Placa de la Catalunya, Barcelona 9 November |
The organizers claim they had to be quite rigorous in accepting papers for this workshop, since they had many submissions. Eleven papers made the cut to be presented there, including a paper from Antske Fokkens, Fred van Lieburg and myself on making an 'old' historical dataset of Dutch ministers available for current and future enhanced use. Considering the claimed high level of rejection it could be expected that the best of what digital history has to offer at the moment would be presented there. So with good hopes I took the plane to Barcelona, together with VU professor in Computer Science Guus Schreiber.
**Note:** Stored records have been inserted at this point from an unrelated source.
-- ==== Sys2Proof/Safety.lean ====
section
/-! DEFINITION. What counts as a safe run, in the terms that claims use. -/

namespace Sys2Proof.Safety

open Sys2Proof.Machine

/-- The maps of a state are canonical: memory, which programs see, and the table of nodes. -/
def Canonical (s : State) : Prop := Mem.wf s.mem = true

/-- The state after a number of steps, none of which stops. -/
def runs : Nat → State → State → Prop
  | 0, s, t => s = t
  | n + 1, s, t => ∃ u, step s = .next u ∧ runs n u t

/-- A run is safe when none of its steps stops with a fault. -/
def Safe (s : State) : Prop := ∀ n t, runs n s t → ∀ f, step t ≠ .fault f

end Sys2Proof.Safety
end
So was the workshop as good as anticipated? I would say maybe and no. Let me start with the maybe. Were the papers presented really the best what digital history has to offer? This is impossible to tell, since all participants came from Western Europe, which leaves out a huge field of digital historians from the United States, Asia and Australia. The papers dealt with topics and techniques like linking different datasets, automatic data extraction, Named Entity Recognition, and methodological reflections on the use of computational techniques for historical research. All of these are worthwhile topics to investigate and it resulted in interesting and useful papers. Over all however, I did not hear much that was new to me and I feel this was true for most other participants as well. Maybe this is just the current state of digital history, that we all know what we are and should be doing, or maybe there was a lack of groundbreaking submissions for this conference only. It does make me wonder however, if initiatives like these are a bit too much 'preaching for one's own church'. Should we not rather concentrate on missionary work to convince other historians of the benefits of what we are doing?
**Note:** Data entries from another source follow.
/-- Saturation of a number to `w` bits of a view (spec 06, R128). -/
def Sys2Proof.Claims.sat (uns : Bool) (w : Nat) (x : Int) : Int :=
  max (if uns then 0 else -(2 ^ (w - 1))) (min x (if uns then 2 ^ w - 1 else 2 ^ (w - 1) - 1))

/-- R128, R129: an element of D as a number, taken modulo 2^W, from the elements of A and B, for the element-wise
instructions of two sources. -/
def Sys2Proof.Claims.vectorTable :
    List ((Fields → Instr) × (Fields → Row) × (Fields → (w : Nat) → BitVec w → BitVec w → Int)) :=
  [(Instr.vadd, rowVadd, fun _ _ a b => a.toInt + b.toInt),
   (Instr.vsub, rowVsub, fun _ _ a b => a.toInt - b.toInt),
   (Instr.vmul, rowVmul, fun _ _ a b => a.toInt * b.toInt),
   (Instr.vmulh, rowVmulh, fun f w a b => view (f.m 2) a * view (f.m 2) b / 2 ^ w),
   (Instr.vshl, rowVshl, fun _ w a b => if b.toNat < w then a.toInt * 2 ^ b.toNat else 0),
   (Instr.vshr, rowVshr, fun f w a b => if b.toNat < w then view (f.m 2) a / 2 ^ b.toNat
     else if view (f.m 2) a < 0 then -1 else 0),
   (Instr.vmin, rowVmin, fun f _ a b => min (view (f.m 2) a) (view (f.m 2) b)),
   (Instr.vmax, rowVmax, fun f _ a b => max (view (f.m 2) a) (view (f.m 2) b)),
   (Instr.vabsd, rowVabsd, fun f _ a b => |view (f.m 2) a - view (f.m 2) b|),
   (Instr.vadds, rowVadds, fun f w a b => sat (f.m 2) w (view (f.m 2) a + view (f.m 2) b)),
   (Instr.vsubs, rowVsubs, fun f w a b => sat (f.m 2) w (view (f.m 2) a - view (f.m 2) b))]

/-- R125, R128: each element-wise integer instruction of two sources writes the table's value to every element of D in the lanes of W, and
changes nothing else. -/
def Obligations.VectorElements : Prop :=
  ∀ p ∈ vectorTable, ∀ (f : Fields) (s : State) (g : Group), Ready (p.1 f) s g →
    ∃ t, ∃ v : Nat → Word, exec (p.1 f) s = .next t ∧
      VectorWrite s t g g.wset [f.d.toNat] (fun _ L => v L) (nextPc g f) ∧
      ∀ L, L < 32 → ∀ i, i < 32 / width f →
        el (width f) (v L) i = BitVec.ofInt (width f) (p.2.2 f (width f)
          (el (width f) (s.opA g (p.2.1 f) f L) i) (el (width f) (s.opB g (p.2.1 f) f L) i))

/-- R128: a lane of D, a relation on its new value, from the old D and the operands, for the other integer instructions. -/
def Sys2Proof.Claims.vectorTable2 :
    List ((Fields → Instr) × (Fields → Row) × (Fields → Word → Word → Word → Word → Word → Prop)) :=
  [(Instr.vand, rowVand, fun _ _ a b _ v => v = a &&& b),
   (Instr.vor, rowVor, fun _ _ a b _ v => v = a ||| b),
   (Instr.vxor, rowVxor, fun _ _ a b _ v => v = a ^^^ b),
   (Instr.vmad, rowVmad, fun _ _ a b c v => v = BitVec.ofNat 32 (a.toNat * b.toNat + c.toNat)),
   (Instr.vsel, rowVsel, fun _ _ a b c v => v = if a ≠ 0 then b else c),
   (Instr.vbfe, rowVbfe, fun f _ a b c v => IsExtract (f.m 2) a b c v),
   (Instr.vbfi, rowVbfi, fun _ d a b c v => IsInsert d a b c v),
   (Instr.vmov, rowVmov, fun _ _ a _ _ v => v = a),
   (Instr.vnot, rowVnot, fun _ _ a _ _ v => ∀ i, i < 32 → v.getLsbD i = !a.getLsbD i),
   (Instr.vneg, rowVneg, fun f _ a _ _ v => ∀ i, i < 32 / width f →
     el (width f) v i = BitVec.ofInt (width f) (-(el (width f) a i).toInt)),
   (Instr.vabs, rowVabs, fun f _ a _ _ v => ∀ i, i < 32 / width f →
     el (width f) v i = BitVec.ofInt (width f) |(el (width f) a i).toInt|),
   (Instr.vclz, rowVclz, fun _ _ a _ _ v => IsClz a v),
   (Instr.vpopc, rowVpopc, fun _ _ a _ _ v => IsPopc a v),
   (Instr.vbrev, rowVbrev, fun _ _ a _ _ v => IsBrev a v),
   (Instr.vext, rowVext, fun f _ a _ _ v => IsExt (f.m 2) (width f) a v),
   (Instr.vcmp, rowVcmp, fun f _ a b _ v => ∀ i, i < 32 / width f →
     (el (width f) v i = 0 ∨ el (width f) v i = 1) ∧ (el (width f) v i = 1 ↔
       Holds (f.mf 7 5) (view (f.m 2) (el (width f) a i)) (view (f.m 2) (el (width f) b i))))]

/-- R125, R128, R129: the other integer instructions of one vector destination, in the lanes of W. -/
def Sys2Proof.Claims.VectorWords : Prop :=
  ∀ p ∈ vectorTable2, ∀ (f : Fields) (s : State) (g : Group), Ready (p.1 f) s g →
    ∃ t, ∃ v : Nat → Word, exec (p.1 f) s = .next t ∧
      VectorWrite s t g g.wset [f.d.toNat] (fun _ L => v L) (nextPc g f) ∧
      ∀ L, L < 32 → p.2.2 f (s.readV g f.d.toNat L) (s.opA g (p.2.1 f) f L) (s.opB g (p.2.1 f) f L)
        (s.opC g (p.2.1 f) f L) (v L)

/-- R129, R134, R141, R143: vcmpm, its float form, vballot and vreduce write the scalar D, the masks with no bit of a lane outside
EXM, and no vector lane. -/
def Sys2Proof.Claims.MaskResults : Prop :=
  ∀ (f : Fields) (s : State) (g : Group), ScalarDst f.d →
    (∀ p ∈ [(Instr.vcmpm, rowVcmpm f, fun L => Holds (f.mf 7 5) (view (f.m 2) (s.opA g (rowVcmpm f) f L))
          (view (f.m 2) (s.opB g (rowVcmpm f) f L))),
        (Instr.vcmpmF32, rowVcmpmF32 f, fun L =>
          condFloat (f.mf 6 4) (s.opA g (rowVcmpmF32 f) f L) (s.opB g (rowVcmpmF32 f) f L) = true),
        (Instr.vballot, rowVballot f, fun L => s.readV g f.a.toNat L ≠ 0)], Ready (p.1 f) s g →
      ∃ t v, exec (p.1 f) s = .next t ∧ ScalarWrite s t g f.d v (nextPc g f) ∧
        ∀ L, L < 32 → (v.getLsbD L = true ↔ g.ctl.exm.getLsbD L = true ∧ p.2.2 L)) ∧
    (Ready (.vreduce f) s g → ∃ t v, exec (.vreduce f) s = .next t ∧ ScalarWrite s t g f.d v (nextPc g f) ∧
      (g.ctl.exm = 0 → v = 0) ∧
      (f.m 5 = false → f.mf 7 6 = 0 →
        v = BitVec.ofNat 32 (((List.range 32).filter (fun L => g.ctl.exm.getLsbD L)).map
          (fun L => (s.readV g f.a.toNat L).toNat)).sum))

/-- R130: vadd64 and vmulw write the pair D in the lanes of W. -/
def Sys2Proof.Claims.VectorPairs : Prop :=
  ∀ (f : Fields) (s : State) (g : Group),
    (Ready (.vadd64 f) s g → ∃ t, ∃ v : Nat → Dword, exec (.vadd64 f) s = .next t ∧
      VectorWrite s t g g.wset [f.d.toNat, f.d.toNat + 1]
        (fun r L => if r = f.d.toNat then (v L).truncate 32 else (v L >>> 32).truncate 32) (nextPc g f) ∧
      ∀ L, v L = BitVec.ofNat 64 ((s.readV2 g f.a.toNat L).toNat + (s.readV2 g f.b.toNat L).toNat)) ∧
    (Ready (.vmulw f) s g → ∃ t, ∃ v : Nat → Dword, exec (.vmulw f) s = .next t ∧
      VectorWrite s t g g.wset [f.d.toNat, f.d.toNat + 1]
        (fun r L => if r = f.d.toNat then (v L).truncate 32 else (v L >>> 32).truncate 32) (nextPc g f) ∧
      ∀ L, v L = BitVec.ofInt 64 (view (f.m 2) (s.readV g f.a.toNat L) * view (f.m 2) (s.readV g f.b.toNat L)))

/-- R125, R128 to R130: the integer vector instructions that do not take the elements of two sources. -/
def Obligations.VectorWordsAndPairs : Prop := Sys2Proof.Claims.VectorWords ∧ Sys2Proof.Claims.VectorPairs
Prof dr. Guus Schreiber presenting his paper |
Then there is the no of the workshop, which may or may not have all to do with the signalled lack of truely innovative papers. The discussions lacked liveliness and there were hardly any questions which took the presenters by surprise. This may partly be the fault of the location of the worskhop; a lecture room in one of the buildings of the Universitat Pompeu Fabra. The room was dark, the way people were seated did not facilitate interactive discussions and there were no facilities to stimulate a more informal exchange of ideas during the breaks. The fact that the keynote speaker did not show up, I assume for very good reasons, of course did not help either to stimulate a great sense of commitment to the workshop. While one would think that the city of Barcelona normally provides a more than stimulating environment, the city now only underlined the darkness and greyness of the workshop venue.
Sagrada Familia, Barcelona 10 November |
Of course not everything in academia has to be exiciting, and it is perfectly OK to have a 'boring' workshop on a boring location. When there is a general concensus on what is presented however, one might wonder if it would not be a good idea to stimulate contributions and attendance from digital sceptics and digital heretics as well. Maybe invite a keynote speaker who does not believe at all in the benefitis of digital history and who keeps everyone sharp during the day? I at least look forward to doing a presentation on the same topic for an audience of hopefully sceptical humanities scholars on 21 November.